Comment 9 Chris Murphy 2015-02-08 20:21:11 UTC
(In reply to Stanislaw Gruszka from comment #8)
Due to installer and fedup issues, I wasn't able to test the system in the state in which the problem occurs.

With a clean installation using Fedora-Live-LXDE-i686-rawhide-20150207.iso, which has kkernel-3.19.0-0.rc7.git2.1.fc22, the problem isn't reproducible. I don't know if the regression got fixed in rc7, or if the fedup 21>Rawhide upgrade put the system in some bad state.

Comment 10 Chris Murphy 2015-05-09 04:02:48 UTC
(In reply to Stanislaw Gruszka from comment #8)
> If you remove device using sysfs, like in the below example (this is for
> 03:00.0 device, check lspci for proper device number):
> 
> echo 1 > /sys/bus/pci/devices/0000\:03\:00.0/remove

When I do that, I get an immediate kernel panic.

 
> Does the panic occures on reboot ?

No opportunity to reboot, already panicked.



dmesg during boot shows this:
[   13.712253] ipw2100: Detected Intel PRO/Wireless 2100 Network Connection
[   14.049121] ipw2100 0000:02:03.0: Direct firmware load for ipw2100-1.3.fw failed with error -2
[   14.049135] ipw2100: eth%d: Firmware 'ipw2100-1.3.fw' not available or load failed.
[   14.049137] ipw2100: eth%d: ipw2100_get_firmware failed: -2
[   14.049140] ipw2100: eth%d: Failed to power on the adapter.
[   14.049142] ipw2100: eth%d: Failed to start the firmware.
[   14.049581] ipw2100 0000:02:03.0: Driver probe function unexpectedly returned 1



This is a new installation today of Fedora 22 Server i386 (final TC3).
Linux version 4.0.1-300.fc22.i686 (mockbuild.fedoraproject.org) (gcc version 5.1.1 20150422 (Red Hat 5.1.1-1) (GCC) ) #1 SMP Wed Apr 29 16:21:41 UTC 2015

Comment 11 Chris Murphy 2015-05-09 04:05:35 UTC
Created attachment 1023679 [details]
lspci -vvnn

Command used in comment 11 to get the panic was
[root@f22s ~]# echo 1 > /sys/bus/pci/devices/0000\:02\:03.0/remove

Comment 12 Chris Murphy 2015-05-09 04:20:26 UTC
Created attachment 1023680 [details]
lsmod

Comment 13 Chris Murphy 2015-05-09 04:22:28 UTC
Created attachment 1023681 [details]
dmesg oops rmmod ipw2100

[root@f22s ~]# rmmod ipw2100

And I get a different panic.

Comment 14 Chris Murphy 2015-05-09 07:53:01 UTC
Booting with parameter modprobe.blacklist=ipw2100 is a workaround, the problem doesn't happen. Of course, no wireless then either.

Comment 15 Dan Williams 2017-07-12 16:50:40 UTC
Honestly don't know why I'm doing this, but here goes...

When firmware load fails, the error path frees the created netdev in ipw2100_pci_init_one() via free_libipw().  Then when ipw2100_pci_remove_one() gets run, it calls unregister_netdev() on that pointer, which obviously is not going to work well.

This is all because ipw2100_up() returns positive values on error.  It gets called from ipw2100_pci_init_one() and that positive error code gets returned to the PCI bus functions.  But those expect negative numbers to indicate errors, and you get the warning "Driver probe function unexpectedly returned 1" because of this.
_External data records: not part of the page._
/-- ARBITRATION_COMPLETE (R440): the arbiter recomputes the result, by one fault; for the solver the producer and the
checker do, by two. -/
def execArbitrationComplete (id : Nat) (faults : List (BitVec 32)) (s : State) : Host.Outcome State Fault Refusal :=
  match s.integ.arbs.find? (·.check.id == id) with
  | none => .next s
  | some a =>
    let s1 := { s with integ := { s.integ with arbs := s.integ.arbs.filter (·.check.id != id) } }
    let p := a.check.unit
    let k := a.check.checker
    match decide (a.check.kind = 2), faults with
    | true, [x, y] =>
      let u := unitCrc s1 a.check p x
      let v := unitCrc u.1 a.check k y
      let pOk := u.2 == a.check.crc
      let kOk := v.2 == a.got
      let both := pOk && kOk
      let s := if !pOk || both then arbitrated a p a.check.crc u.2 v.1 else v.1
      .next (if !kOk || both then arbitrated a k a.got v.2 s else s)
    | false, [x] =>
      let u := unitCrc s1 a.check a.arbiter x
      let s := if u.2 = a.check.crc then u.1 else arbitrated a p u.2 a.check.crc u.1
      .next (if u.2 = a.got then s else arbitrated a k u.2 a.got s)
    | _, _ => .next s

/-! ### Idle-slot tests (R446, R447) -/

/-- The UKIND that tests a unit (R448). -/
def testKind (u : Nat) : Option Nat :=
  if u < 8 then some 0 else if u < 136 then some 1 else if u < 140 then some 2 else if u < 144 then some 3
  else if u < 146 then some 4 else none

/-- Is the unit's queue empty (R446)? A strand processor's is the READY strands of its cluster's pool (DEDUCED, log 65). -/
def unitIdle (s : State) (u : Nat) : Bool :=
  if u < 8 then (cluOf s u).queue.isEmpty
  else if u < 136 then !(clusterStrands s ((u - 8) / 16)).any (fun t => t.state == 1 && !t.resident)
  else if u < 140 then s.vis.fqueue.isEmpty
  else if u < 144 then s.vis.bqueue.isEmpty
  else s.slv.queue.isEmpty

/-- Has the unit's test gap passed (R446)? -/
def gapPassed (s : State) (u : Nat) : Bool :=
  match s.integ.lastTest.find? (fun e => e.1 == u) with
  | none => true
  | some e => decide (e.2 + s.fld Reg.chkCtl 23 8 ≤ s.integ.minutes)

/-- Write the chunks of a test into the scratch range of its content (R448). -/
def writeTest (s : State) (t : TestRun) : State :=
  ((chunksOf (t.raw.drop 32)).getD []).foldl (fun s c =>
    s.store (t.scratch + c.dst) (if c.zero then zeroBytes c.len else c.data)) s

/-- Start the first test that waits: its chunks stand in the scratch range. -/
def startTest (s : State) : State :=
  match s.integ.tests with
  | [] => s
  | t :: _ => writeTest s t

/-- IDLE_TEST (R446): the tests of an idle unit whose gap has passed, one unit at a time, in P0 and P1. -/
def execIdleTest (unit : Nat) (s : State) : Host.Outcome State Fault Refusal :=
  match testKind unit, contentEntries s.integ.content with
  | some k, some es =>
    let mine := es.filter (fun e => u16At e 0 == k)
    if s.bit Reg.chkCtl 6 && decide (pState s < 2) && s.integ.tests.isEmpty && !mine.isEmpty && unitIdle s unit
        && gapPassed s unit && !unitFenced s unit then
      let s := { s with integ := { s.integ with
        tests := mine.map (fun e => ⟨unit, e, u64At s.integ.content 24, 3⟩)
        lastTest := (unit, s.integ.minutes) :: s.integ.lastTest.filter (fun e => e.1 != unit) } }
      .next (startTest s)
    else .next s
  | _, _ => .next s

/-- TEST_COMPLETE (R447): the CRC of the output range, and whether the job ended with OK. A failed test runs twice more;
what it leaves in the scratch range is unspecified (DEDUCED, log 6). -/
def execTestComplete (unit : Nat) (crc : BitVec 32) (ok : Bool) (s : State) : Host.Outcome State Fault Refusal :=
  match s.integ.tests with
  | [] => .next s
  | t :: rest =>
    if t.unit ≠ unit then .next s
    else
      let expect := u32At t.raw 24
      let pass := ok && crc.toNat == expect
      let left := if pass then (if t.left = 3 then 0 else t.left - 1) else t.left - 1
      let s := s.fillRange t.scratch scratchLen false
      let s := { s with integ := { s.integ with tests := if left = 0 then rest else { t with left := left } :: rest } }
      let s :=
        if pass then s
        else
          let s := raiseCluster (sticky s Reg.chkErr 1 (some 185)) unit 34
          chargeEvent s ⟨unit, 3, 0, 0, u32At t.raw 4, expect, crc.toNat, 0xFFFF, 0xFFFF⟩
      .next (startTest s)

/-! ### Loading test content (R449, R469) -/

/-- The bytes of the entries of a blob on the own node: none where one cannot be read or is malformed. -/
def readEntries : Nat → State → Word → State × Option (List Byte)
  | 0, s, _ => (s, some [])
  | n + 1, s, a =>
    let r := unitRead s a 32 3 none
    let len := u32At r.2.2 8
    if r.2.1 ≠ stOK ∨ len < 32 ∨ len % 16 ≠ 0 then (r.1, none)
    else
      let b := unitRead r.1 a len 3 none
      if b.2.1 ≠ stOK then (b.1, none)
      else
        let t := readEntries n b.1 (a + BitVec.ofNat 64 len)
        (t.1, t.2.map (b.2.2 ++ ·))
And since the PCI init didn't return a recongized error value, you'll get the PCI remove functions called, which then cause the panic.

Patch: http://marc.info/?l=linux-wireless&m=149987805219861&w=2

----

Also, do you have the ipw2100-firmware package installed?  Is /lib/firmware/ipw2100-1.3.fw present?

Comment 16 Chris Murphy 2017-07-12 17:02:06 UTC
No idea, I don't have this hardware anymore for quite some time.

Comment 17 Dan Williams 2017-07-12 17:04:40 UTC
Also I'd note this bug isn't i686 specific at all, it just happens that almost everyone with an ipw2100 is running older i686 stuff due to the age of the 2100 and the fact that it's miniPCI only.